Obviously, the resolution of these relationships and early life histories has significant consequences for the interpretation of wing and flight origins and the ground plan reconstruction of basal wing structure and articulation. The developmental studies outlined above seem to be converging on a consistent picture of wing formation and homology but cannot resolve which form of articulation and flexion (or lack thereof) is basal. Such a polarization of the alternative differences in articulation requires the integration of such comparative developmental evidence with a robust phylogeny for early Pterygota. Thus, any changes in reconstruction for the base of Pterygota will have profound influences on how we interpret the stages in wing origins as well as the associated scenarios proposed for the production of early powered flight. The phylogeny infused with palaeontological evidence will also permit a more precise timing for flight origins, the life history of those stem-group taxa involved, and those abiotic factors of the ancient ecosystem (one profoundly different from the world in which we live!) that influenced the evolutionary development of wings.

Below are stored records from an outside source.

-- ==== Sys2Proof/Machine/Wire.lean ====
section
/-! DEFINITION. Packets as flits (spec/23_fabric.md R341): the header's fields at their bits, the payload split into data flits,
and the packet that a receiver reads from them. -/
namespace Sys2Proof.Machine

/-- NDATA. -/
def dataFlitCount (p : Packet) : Nat := (p.payload.length + 63) / 64

/-- CLK: entry k at [220 − 22k : 199 − 22k], the domain index above the increment; unused entries are 0. -/
def clkField (l : List (BitVec 6 × BitVec 16)) : BitVec 132 :=
  (List.range 6).foldl (fun (v : BitVec 132) k =>
    let e : BitVec 22 := match l[k]? with | some (i, d) => i ++ d | none => 0
    (v <<< 22) ||| e.setWidth 132) 0

/-- The header flit. -/
def packetHeader (p : Packet) : BitVec 512 :=
  p.dst ++ p.src ++ p.type ++ p.cls ++ BitVec.ofBool p.dl ++ BitVec.ofNat 3 (dataFlitCount p) ++ p.tag ++ p.core ++ p.ctx ++
    p.part ++ p.scope ++ p.asid ++ p.offset ++ BitVec.ofNat 9 p.len ++ p.aux ++ p.opa ++ p.opb ++
    BitVec.ofNat 3 p.clk.length ++ clkField p.clk ++ (0 : BitVec 89)

/-- The data flits: payload byte i lies in byte i mod 64 of flit i div 64, and bytes at and beyond LEN are zero. -/
def dataFlits (p : Packet) : List (BitVec 512) :=
  (List.range (dataFlitCount p)).map (fun k => BitVec.ofNat 512 (leNat (((p.payload.take p.len).drop (64 * k)).take 64)))

/-- A packet on a link. -/
def packetFlits (p : Packet) : List (BitVec 512) := packetHeader p :: dataFlits p

/-- The number of flits of a packet. -/
def flitsOf (p : Packet) : Nat := 1 + dataFlitCount p

/-- What a receiver reads from a header flit and data flits. -/
def packetOf (h : BitVec 512) (data : List (BitVec 512)) : Packet :=
  let len := (bits 360 9 h : BitVec 9).toNat
  { dst := bits 496 16 h, src := bits 480 16 h, type := bits 474 6 h, cls := bits 472 2 h, dl := h.getLsbD 471,
    tag := bits 460 8 h, core := bits 454 6 h, ctx := bits 452 2 h, part := bits 428 24 h, scope := bits 425 3 h,
    asid := bits 409 16 h, offset := bits 369 40 h, len := len, aux := bits 352 8 h, opa := bits 288 64 h, opb := bits 224 64 h,
    clk := (List.range (min 6 (bits 221 3 h : BitVec 3).toNat)).map (fun k => (bits (215 - 22 * k) 6 h, bits (199 - 22 * k) 16 h)),
    payload := (((data.take (bits 468 3 h : BitVec 3).toNat).flatMap (fun f => leBytes 64 f.toNat)).take len) }

/-- A packet as it comes off a link. -/
def onWire (p : Packet) : Packet := packetOf (packetHeader p) (dataFlits p)

end Sys2Proof.Machine
end

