-- ==== Sys2Proof/Machine/Access.lean ====
section
/-! DEFINITION. What the operations of the L slot share: the bytes an access names, their translation and their values, the
delivery of results, and the end of an operation (spec/11_storage.md R158 to R167, spec/21_tasks.md R337). -/
namespace Sys2Proof.Machine

/-! ## The bytes an access names -/

/-- Address of each byte of an access, by the record's space; none where the bounds mode clamps it away. -/
def placeAddrs (r : Record) (ps : List Place) : List (Option Nat) :=
  ps.map (fun p => match p with | .byte off => some (recAddr r off) | _ => none)

/-- The addresses named, without the clamped ones. -/
def named (l : List (Option Nat)) : List Nat := l.filterMap id

/-- First and last address plus one. -/
def rangeOf (l : List (Option Nat)) : Nat × Nat :=
  match named l with
  | [] => (0, 0)
  | a :: r => (r.foldl min a, r.foldl max a + 1)

/-- The end of translating the bytes of an access. -/
inductive Cells where
  | ok (cs : List (Option PByte))
  | fail (x : Xlate) (va : Nat)
  deriving DecidableEq, Repr

/-- Translation of the bytes of an access, in position order. -/
def cellsBy (find : Nat → Xlate) : List (Option Nat) → Cells
  | [] => .ok []
  | none :: r =>
    match cellsBy find r with
    | .ok l => .ok (none :: l)
    | x => x
  | some va :: r =>
    match find va with
    | .ok k pa =>
      match cellsBy find r with
      | .ok l => .ok (some (k, pa) :: l)
      | x => x
    | x => .fail x va

/-- Translation of the bytes of an access by the walker (R162, R163). -/
def cellsFor (asid : BitVec 16) (user : Bool) (access : Access) (space : Option (BitVec 2)) (s : State) :
    List (Option Nat) → Cells :=
  cellsBy (fun va => translate asid user access space va s)

/-- The same for an access of the context in focus, through its core (spec/26_host.md R397). -/
def State.cells (access : Access) (space : Option (BitVec 2)) (s : State) : List (Option Nat) → Cells :=
  cellsBy (fun va => seek s.cur.sys.asid s.user access space va s)

/-- Bytes read at translated places; a clamped byte reads 0 (R158). -/
def readCells (cs : List (Option PByte)) (s : State) : List Byte :=
  cs.map (fun c => match c with | some p => physRead p.1 p.2 s | none => 0)

/-- Some byte read is marked poisoned (R337). -/
def cellsPoison (cs : List (Option PByte)) (s : State) : Bool :=
  cs.any (fun c => match c with | some p => physPoison p.1 p.2 s | none => false)

/-- The bytes that a write stores, a clamped one dropped. -/
def pairCells (cs : List (Option PByte)) (bs : List Byte) : List (PByte × Byte) :=
  (cs.zip bs).filterMap (fun x => match x.1 with | some p => some (p, x.2) | none => none)

/-- Bytes read in scratchpad. -/
def readScratch (l : List (Option Nat)) (s : State) : List Byte :=
  l.map (fun a => match a with | some a => scratchRead a s | none => 0)

/-- Writes of bytes in scratchpad, a clamped one dropped. -/
def writeScratch (l : List (Option Nat)) (bs : List Byte) (s : State) : State :=
  (l.zip bs).foldl (fun s x => match x.1 with | some a => scratchWrite a x.2 s | none => s) s

/-- FAULT of some line read (R165). -/
def scratchFault (l : List (Option Nat)) (s : State) : Bool := (named l).any (fun a => lineFault a s)

/-- A scratchpad range of the cluster that a pre-empted task holds covers some byte (spec/09_traps.md R143). -/
def State.spHeld (as : List Nat) (s : State) : Bool :=
  let held := s.core.held ++ s.cores.flatMap (fun x => if clusterOf x.2.id = s.cluster.id then x.2.held else [])
  held.any (fun h => match h.kind with
    | .scratch a l => as.any (fun b => 64 * a ≤ b && b < 64 * (a + l))
    | _ => false)

/-- An access of scratchpad waits while a pre-empted task holds what it touches (R143). -/
def needScratch (as : List Nat) (s : State) (k : SlotRes) : SlotRes := if s.spHeld as then .engine else k

/-! ## Delivery of results -/

/-- A g register receives what an interlocked operation owes it; g0 keeps 0. -/
def deliverG (o : Op) (r : BitVec 5) (v : Word) (p : Bool) (s : State) : State :=
  modCtxAt o.owner (fun c =>
    if c.owed.contains (.g r, o.id) then
      { c.writeDest (.g r) (v.setWidth 128) p with owed := c.owed.filter (fun x => x != (.g r, o.id)) }
    else c) s

/-- A buffer record receives the 32 bytes of a `recld`. -/
def deliverB (o : Op) (r : BitVec 4) (v : Record) (s : State) : State :=
  modCtxAt o.owner (fun c =>
    if c.owed.contains (.b r, o.id) then
      { c with b := c.b.set r.toNat v, owed := c.owed.filter (fun x => x != (.b r, o.id)) }
    else c) s

/-- A queue receives the entry of an interlocked push (spec/13_vector.md R186). -/
def deliverQueue (o : Op) (q : BitVec 5) (v : BitVec 1024) (p : Bool) (s : State) : State :=
  let cyc := (coreAt o.owner.core s).cycle
  modCtxAt o.owner (fun c => c.deliverQ cyc q o.id v p) s

/-- A scalar load's value: zero- or sign-extended from its size (R173). -/
def loadValue (size : Nat) (isSigned : Bool) (bs : List Byte) : Word :=
  let v := BitVec.ofNat 64 (leNat (bs.take size))
  if isSigned then sext (8 * size) v else zext (8 * size) v

/-! ## The end of an operation (R167) -/

/-- The response slot of a remote operation is freed; its generation stays (spec/23_fabric.md R349, R356). -/
def releaseSlot (o : Op) (s : State) : State :=
  match o.remote with
  | some r => modCtxAt o.owner (modSlot r.slot.toNat (fun x =>
      if x.held && x.op == o.id then { x with held := false } else x)) s
  | none => s

/-- An operation that waits for others has none of them left. -/
def Op.settled (o : Op) (s : State) : Bool :=
  let gone := fun (w : List Nat) => w.all (fun i => !s.die.ops.any (fun x => x.id == i))
  match o.kind with | .rsync _ _ w => gone w | .acquire w => gone w | _ => false

/-- Acquires whose accesses have been performed end, and `rsync` posts whose operations have all ended are made (R183).  An
operation that ends without completing, by a fault or a timeout, ends the wait as well: the spec has it complete never, and
does not say that the post then waits for ever (log entry 45). -/
def settleRsync (s : State) : State :=
  s.die.ops.foldl (fun s o =>
    if o.settled s then
      match o.kind with
      | .rsync f n _ => if o.post.isSome then postFlag o.owner.core f n.toNat (dropOp o.id s) else dropOp o.id s
      | _ => dropOp o.id s
    else s) s

/-- An operation ends without its post. -/
def endOp (o : Op) (s : State) : State := settleRsync (dropOp o.id (releaseSlot o s))

/-- An operation completes: its post is made, and the operation ends. -/
def finishOp (o : Op) (s : State) : State :=
  match o.post with
  | some f => endOp o (postFlag o.owner.core f 1 s)
  | none => endOp o s

/-! ## Boundary traps of an operation (spec/09_traps.md R125) -/

/-- The task of an operation is on its context. -/
def ownerPresent (o : Op) (s : State) : Bool :=
  (ctxAt o.owner s).serial == o.serial && (ctxAt o.owner s).flow.residency == .running

/-- A cause becomes due for the task that issued an operation, be it on its context or pre-empted; it logs what `log` names,
or else the return point. -/
def raiseLogged (o : Op) (log : Option (Word × List Byte)) (cause : Cause) (aux : BitVec 8) (faddr : Word) (s : State) : State :=
  if ownerPresent o s then raiseBoundary o.owner cause aux faddr log s
  else
    let cyc := (coreAt o.owner.core s).cycle
    modSaved (fun v => v.ctx.serial == o.serial && v.home == o.owner)
      (fun x => x.addDue (boundaryReq cause aux faddr log cyc x)) s

/-- The same for an engine fault, which logs the pc and the bytes of the bundle that issued the operation (R125). -/
def raiseFor (o : Op) (cause : Cause) (aux : BitVec 8) (faddr : Word) (s : State) : State :=
  raiseLogged o (some (o.pc, o.logged)) cause aux faddr s

/-- A register or queue entry that a stopped operation owes takes a free value: no rule says what it then holds. -/
def landFree (o : Op) (s : State) : State :=
  match o.kind with
  | .vecLoad q .. => deliverQueue o q (Config.freeEntry o.id) (Config.freeBit o.id) s
  | .elemLoad g .. => deliverG o g (Config.freeWord o.id) (Config.freeBit o.id) s
  | .amo g _ _ _ _ _ => deliverG o g (Config.freeWord o.id) (Config.freeBit o.id) s
  | .amoc g .. => deliverG o g (Config.freeWord o.id) (Config.freeBit o.id) s
  | .recLoad b => deliverB o b ((Config.freeEntry o.id).setWidth 256) s
  | .regionLoad g .. => deliverG o g (Config.freeWord o.id) (Config.freeBit o.id) s
  | .ringGet _ q st => deliverG o st (Config.freeWord o.id) (Config.freeBit o.id)
      (deliverQueue o q (Config.freeEntry o.id) (Config.freeBit o.id) s)
  | _ => s

/-- An engine fault: the operation stops, posts nothing, and its task takes a boundary trap (R165). -/
def engineStop (o : Op) (cause : Cause) (faddr : Word) (s : State) : State :=
  endOp o (raiseFor o cause 0 faddr (landFree o s)).dropEnds

/-! ## Atomics (R177) -/

/-- The new value of `amo`, both operands of `w` bits. -/
def amoValue (op : BitVec 3) (unsigned : Bool) (w : Nat) (old arg : Nat) : Nat :=
  let less := fun (a b : Nat) => if unsigned then a < b else signedOf w a < signedOf w b
  match op.toNat with
  | 0 => (old + arg) % 2 ^ w
  | 1 => if less old arg then old else arg
  | 2 => if less old arg then arg else old
  | 3 => arg
  | 4 => old &&& arg
  | _ => old ||| arg

/-- Width of an atomic in bytes. -/
def amoBytes (wide : Bool) : Nat := if wide then 8 else 4

/-- An atomic some of whose bytes are clamped away returns 0 and writes nothing (R177). -/
def amoClamped (addrs : List (Option Nat)) : Bool := addrs.any Option.isNone

/-- The end of an atomic on its bytes: the bytes it leaves. -/
def atomicBytes (k : OpKind) (old : Nat) : Option (List Byte) :=
  match k with
  | .amo _ op un wide _ arg =>
    let w := 8 * amoBytes wide
    some (leBytes (amoBytes wide) (amoValue op un w old (arg.toNat % 2 ^ w)))
  | .amoc _ wide cmp new =>
    let w := 8 * amoBytes wide
    if old = cmp.toNat % 2 ^ w then some (leBytes (amoBytes wide) (new.toNat % 2 ^ w)) else none
  | .signal add v => some (leBytes 8 (if add then (old + v.toNat) % 2 ^ 64 else v.toNat))
  | _ => none

end Sys2Proof.Machine
end

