/-- The save block of a context that is being saved. -/
def savedOf (c : CtxId) (s : State) : Option Saved := s.die.queues.saved.find? (fun v => v.home == c && v.saving)

/-- The save has run past its bound of 20,000 cycles (R142); a frozen core's cycle count stands. -/
def saveOver (v : Saved) (s : State) : Bool := 20000 < s.core.cycle - v.since

def dropSaved (index : Nat) (s : State) : State :=
  s.modQueues (fun q => { q with saved := q.saved.filter (fun v => v.index != index) })

/-- The context slot passes on: the context is free for another task, and keeps its response slots. -/
def vacate (s : State) : State :=
  s.modCtx (fun c => { Ctx.reset with
    n := c.n, arr := c.arr, flow := { FlowCtx.reset with slots := c.flow.slots } })

/-! ## The restore (R144) -/

/-- Another context of some cores has a task whose allotment meets a region. -/
def sharedRange (cores : List (BitVec 6)) (k : HeldKind) (s : State) : Bool :=
  (cores.flatMap (fun c => (List.range 4).map (fun i => ({ core := c, ctx := BitVec.ofNat 2 i } : CtxId)))).any (fun c =>
    c != s.curId && (match (ctxAt c s).flow.task with | some t => (allotment t).any (fun h => h.meets k) | none => false))

/-- No other context of the core in focus is taken. -/
def aloneOnCore (s : State) : Bool :=
  (List.range 4).all (fun i => BitVec.ofNat 2 i == s.core.sel ||
    (ctxAt { core := s.core.id, ctx := BitVec.ofNat 2 i } s).flow.residency == .free)

/-- What a plane holds that was not live: KIND and rows undefined. -/
def freePlane (ix i : Nat) : Plane :=
  let fmt : BitVec 32 := match (bits 0 2 (Config.freeCell ix (0x20000 + i)) : BitVec 2).toNat with
    | 0 => 0x990 | 1 => 0x1BB0 | _ => 0x2CC0
  if Config.freeBit (ix * 64 + 33 + i) then { kind := .none, rows := [] } else openPlane fmt (ix + i) { kind := .none, rows := [] }

/-- Undefined bytes. -/
def freeBytes (ix pos n : Nat) : List Byte :=
  (List.range n).map (fun j => bits (8 * (j % 8)) 8 (Config.freeCell ix (pos + j / 8)))

/-- What is undefined of a region that a restored context finds outside its live set (R97, R140): a plane, a tree, or a unit of
scratchpad with its granules' full-empty bits or of the cope store with its poison bit. -/
def scrubRegion (ix : Nat) (k : HeldKind) (s : State) : State :=
  match k with
  | .plane i => s.setPlane i (freePlane ix i.toNat)
  | .tree i => s.setTree i ((List.range 1024).foldl (fun t l => smSet 0 t l ((Config.freeCell ix (0x30000 + 1024 * i.toNat + l)).setWidth 32)) [])
  | .scratch a l =>
    let s := s.modCluster (fun c => { c with sp := memWrite c.sp (64 * a) (freeBytes ix (0x100000 + 8 * a) (64 * l)) })
    (List.range (4 * l)).foldl (fun s j => setFull (4 * a + j) ((Config.freeCell ix (0x4000000 + 4 * a + j)).getLsbD 0) s) s
  | .cope a l => s.modCore (fun c => { c with
      cope := memWrite c.cope (64 * a) (freeBytes ix (0x1000000 + 8 * a) (64 * l))
      copePoison := (List.range l).foldl (fun m j => smSet false m (a + j) ((Config.freeCell ix (0x8000000 + a + j)).getLsbD 0)) c.copePoison })

/-- FAULT of a scratchpad line, or the scale of a group of 128 units of the cope store, that a range named in its whole length
gives. -/
def scrubTag (ix : Nat) (k : HeldKind) (s : State) : State :=
  match k with
  | .scratch a _ => setLineFault (a / 64) ((Config.freeCell ix (0x9000000 + a / 64)).getLsbD 0) s
  | .cope a _ => s.modCore (fun c => { c with
      copeScale := smSet 0 c.copeScale (a / 128) ((Config.freeCell ix (0xA000000 + a / 128)).setWidth 32) })
  | _ => s

/-- The restored context finds no use of its own in a region, and no other task has it: it is neither live nor held nor allotted
to another context (log entry 43). -/
def outside (live : List HeldKind) (k : HeldKind) (s : State) : Bool :=
  !live.any (fun h => h.meets k) && !sharedRange (regionCores k s) k s &&
    !(regionCores k s).any (fun c => (coreAt c s).held.any (fun h => h.kind.meets k))
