-- ==== Sys2Proof/Machine/Tasks.lean ====
section
/-! DEFINITION. Task sets, launch packets, templates, plats, distribution, the task queue unit, dispatch and the start of a
task (spec/21_tasks.md R302 to R320). -/
namespace Sys2Proof.Machine

/-! ## Packets (R303, R304) -/

/-- The checks of a packet's own fields; a spawn descriptor holds a coordinate in place of the extents (R305). -/
def packetOk (p : BitVec 512) (spawn : Bool) : Bool :=
  pktSetid p != 0 && bits 0 6 (pktCode p) == 0 && bits 56 8 (pktCode p) == 0 && bits 0 6 (pktPlat p) == 0 &&
    bits 0 6 (pktTmpl p) == 0 && pktSuccpol p < 2 &&
    (spawn || (pktGx p != 0 && pktGy p != 0 && pktGz p != 0 &&
      (pktGx p).toNat * (pktGy p).toNat * (pktGz p).toNat ≤ 2 ^ 32)) &&
    (pktCstart p).toNat + (pktClen p).toNat ≤ 131072 && (pktSpstart p).toNat + (pktSplen p).toNat ≤ 524288 &&
    (pktLive p == 0 || pktLivelen p != 0)

/-- Cause of a failed read (R103, R307). -/
def xlateCause (x : Xlate) : Cause :=
  match x with
  | .permission => .permissionFault
  | .poisoned => .uncorrectable
  | _ => .translationFault

/-- A read for the queue unit under a task group: the bytes, or the cause and the address that FADDR names (R131). -/
def queueRead (asid : BitVec 16) (va n : Nat) (s : State) : Except (Cause × Word) (List Byte) :=
  match readVirtual asid true va n s with
  | .ok bs => .ok bs
  | .fail x a => .error (xlateCause x, BitVec.ofNat 64 a)
  | .poisoned => .error (.uncorrectable, BitVec.ofNat 64 va)

/-! ## Plats (R308, R309) -/

def platPeer (h : BitVec 512) (k : Nat) : Coord := bits (512 - 16 * k) 16 h
def platDmask (h : BitVec 512) : BitVec 64 := bits 336 64 h
def platBx (h : BitVec 512) : Nat := (bits 320 16 h : BitVec 16).toNat
def platBy (h : BitVec 512) : Nat := (bits 304 16 h : BitVec 16).toNat
def platBz (h : BitVec 512) : Nat := (bits 288 16 h : BitVec 16).toNat
def platNbx (h : BitVec 512) : Nat := (bits 272 16 h : BitVec 16).toNat
def platNby (h : BitVec 512) : Nat := (bits 256 16 h : BitVec 16).toNat
def platNbz (h : BitVec 512) : Nat := (bits 240 16 h : BitVec 16).toNat

def platHeader (p : BitVec 512) (s : State) : Except (Cause × Word) (BitVec 512) :=
  (queueRead (pktAsid p) (pktPlat p).toNat 64 s).map (fun bs => BitVec.ofNat 512 (leNat bs))

/-- The plat covers a grid of these extents. -/
def platCovers (h : BitVec 512) (gx gy gz : Nat) : Bool :=
  gx ≤ platNbx h * platBx h && gy ≤ platNby h * platBy h && gz ≤ platNbz h * platBz h

/-- The dies of a mask, by domain index. -/
def maskDies (m : BitVec 64) (s : State) : List Coord :=
  (List.range 64).filterMap (fun i => if m.getLsbD i then s.die.domain[i]?.filter (· != 0xFFFF) else none)

/-- The mask names no die outside the domain. -/
def maskOk (m : BitVec 64) (s : State) : Bool :=
  (List.range 64).all (fun i => !m.getLsbD i || (match s.die.domain[i]? with | some c => c != 0xFFFF | none => false))

/-- The header's reserved bits and block extents, and its mask (R304, R308). -/
def platOk (h : BitVec 512) (s : State) : Bool :=
  (bits 0 240 h : BitVec 240) == 0 && platBx h != 0 && platBy h != 0 && platBz h != 0 &&
    ((List.range 7).all (fun k => bits 14 2 (platPeer h (k + 1)) == 0)) && maskOk (platDmask h) s

/-- The entry of a coordinate. -/
def platEntry (p h : BitVec 512) (x y z : Nat) (s : State) : Except (Cause × Word) (BitVec 64) :=
  let i := x / platBx h + platNbx h * (y / platBy h + platNby h * (z / platBz h))
  (queueRead (pktAsid p) ((pktPlat p).toNat + 64 + 8 * i) 8 s).map (fun bs => BitVec.ofNat 64 (leNat bs))

def entHome (e : BitVec 64) : Coord := bits 0 16 e
def entRep1 (e : BitVec 64) : Coord := bits 16 16 e
def entRep2 (e : BitVec 64) : Coord := bits 32 16 e

/-- Three different dies, all named in the mask (R309). -/
def entryOk (e : BitVec 64) (m : BitVec 64) (s : State) : Bool :=
  (bits 48 16 e : BitVec 16) == 0 && entHome e != entRep1 e && entHome e != entRep2 e && entRep1 e != entRep2 e &&
    [entHome e, entRep1 e, entRep2 e].all (fun c => (maskDies m s).contains c)

/-! ## Templates (R306, R307) -/

/-- The header of a template: NWAIT and NIN; none where it is malformed. -/
def tmplHeader (bs : List Byte) : Option (Nat × Nat) :=
  let w := BitVec.ofNat 512 (leNat bs)
  let nin := (bits 0 4 w : BitVec 4).toNat
  let nwait := (bits 4 4 w : BitVec 4).toNat
  if (bits 8 504 w : BitVec 504) == 0 && nin ≤ 6 && nwait ≤ 2 then some (nwait, nin) else none

def bits256 (bs : List Byte) : BitVec 256 := BitVec.ofNat 256 (leNat bs)

/-- The template of a packet. -/
def readTmpl (p : BitVec 512) (s : State) : Except (Cause × Word) Tmpl := do
  let base := (pktTmpl p).toNat
  let rd := fun (off n : Nat) => queueRead (pktAsid p) (base + off) n s
  let h ← rd 0 64
  match tmplHeader h with
  | none => throw (.operandValue, 0)
  | some (nwait, nin) =>
    let out ← rd 64 32
    let place ← rd 96 32
    let ins ← (List.range nin).mapM (fun k => rd (128 + 32 * k) 32)
    let waits ← (List.range nwait).mapM (fun w => rd (320 + 32 * w) 32)
    let t : Tmpl := { out := bits256 out, place := bits256 place, ins := ins.map bits256, waits := waits.map bits256 }
    if (t.out :: t.ins).any (fun v => (bits 0 120 v : BitVec 120) != 0) || t.waits.any (fun v => (bits 0 80 v : BitVec 80) != 0)
    then throw (.operandValue, 0)
    else pure t

/-- A tile term at a coordinate. -/
def evalTerm (v : BitVec 256) (x y z : BitVec 16) : VersionId :=
  let i : Int := (bits 208 48 v : BitVec 48).toNat + (bits 176 16 v : BitVec 16).toInt * x.toNat +
    (bits 160 16 v : BitVec 16).toInt * y.toNat + (bits 144 16 v : BitVec 16).toInt * z.toNat
  let r : Int := (bits 192 16 v : BitVec 16).toNat + (bits 136 8 v : BitVec 8).toInt * x.toNat +
    (bits 128 8 v : BitVec 8).toInt * y.toNat + (bits 120 8 v : BitVec 8).toInt * z.toNat
  { ident := BitVec.ofInt 48 i, ver := BitVec.ofInt 16 r }

/-- The address of a wait's signal word. -/
def waitVa (v : BitVec 256) (x y z : BitVec 16) : Word :=
  let k : Int := (bits 112 16 v : BitVec 16).toInt * x.toNat + (bits 96 16 v : BitVec 16).toInt * y.toNat +
    (bits 80 16 v : BitVec 16).toInt * z.toNat
  bits 192 64 v + BitVec.ofInt 64 (8 * k)

def waitThresh (v : BitVec 256) : Nat := (bits 128 64 v : BitVec 64).toNat

/-- Where a task's output tile begins, as an offset of the output record (R307). -/
def placeOffset (t : TaskRef) (tm : Tmpl) : Int :=
  (bits 128 64 tm.place : BitVec 64).toInt * t.x.toNat + (bits 64 64 tm.place : BitVec 64).toInt * t.y.toNat +
    (bits 0 64 tm.place : BitVec 64).toInt * t.z.toNat

/-- The output record that a template names. -/
def readPlace (p : BitVec 512) (tm : Tmpl) (s : State) : Except (Cause × Word) Record :=
  (queueRead (pktAsid p) (bits 192 64 tm.place : BitVec 64).toNat 32 s).map bits256

/-- The memory bytes of the output tile in row-major order; a place outside the HBM of this die, its home, is malformed (R307). -/
def outputCells (t : TaskRef) (tm : Tmpl) (r : Record) (s : State) : Except Cause (List PByte) := do
  if !recordOk r false || recSpace r ≠ 0 then throw .operandValue
  else
    match stdShape (recFmt r) with
    | none => throw .operandValue
    | some (rows, w) =>
      let ts := tileOffsets r (placeOffset t tm) rows w
      if ts.any (fun t => t < 0 || (recExtent r).toNat ≤ t) then throw .operandValue
      else
        match cellsFor (pktAsid t.packet) true .write none s (ts.map (fun t => some ((recBase r).toNat + t.toNat))) with
        | .fail .absent _ => throw .operandValue
        | .fail x _ => throw (xlateCause x)
        | .ok cs =>
          let ps := cs.filterMap id
          if ps.any (fun p => p.1 != .hbm) then throw .operandValue else pure ps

12.3.3 Principal Lineages of Palaeozoic Pterygota
The attribution of particular fossils to higher-rank taxa has been challenging, particularly given the apparent presence of convergent characters in wing venation across unrelated clades. For example, the Syntonopteridae (Fig. 12.3i) were first attributed to the Palaeodictyoptera and later considered as Ephemeroptera based on the presence of Y-shaped intercalary veins (Edmunds and Traver 1954; Edmunds 1972; Wootton 1981; Kukalová-Peck 1985; Carpenter 1992; Willmann 1999; Prokop et al. 2010). However, the presence or absence of intercalary veins cannot be considered a unique autapomorphy of the so-called Hydropalaeoptera since this also occurs in Palaeodictyoptera such as the families Calvertiellidae and Namuroningxiidae (Béthoux et al. 2007; Prokop and Ren 2007). In addition to many convergences, the wings across these lineages are clearly plesiomorphic. The wing venation of palaeopterous insects has a prominent alternation between convex and concave longitudinal veins including prominently developed convex MA and stem of M always present. Further putative plesiomophies in venation are veins ScP and RA terminating at the wing apex and RA and RP beginning as separate stems (Lameere 1922; Kukalová-Peck 1991). Thus, there are significant challenges to properly placing particular fossils, exacerbated by the abundance of isolated wings which must be interpreted in the absence of body characters. Here, we outline the principal lineages as they are presently understood in the hope that this characterization will fuel future cladistic treatments of both molecular and morphological (including palaeontological!) data.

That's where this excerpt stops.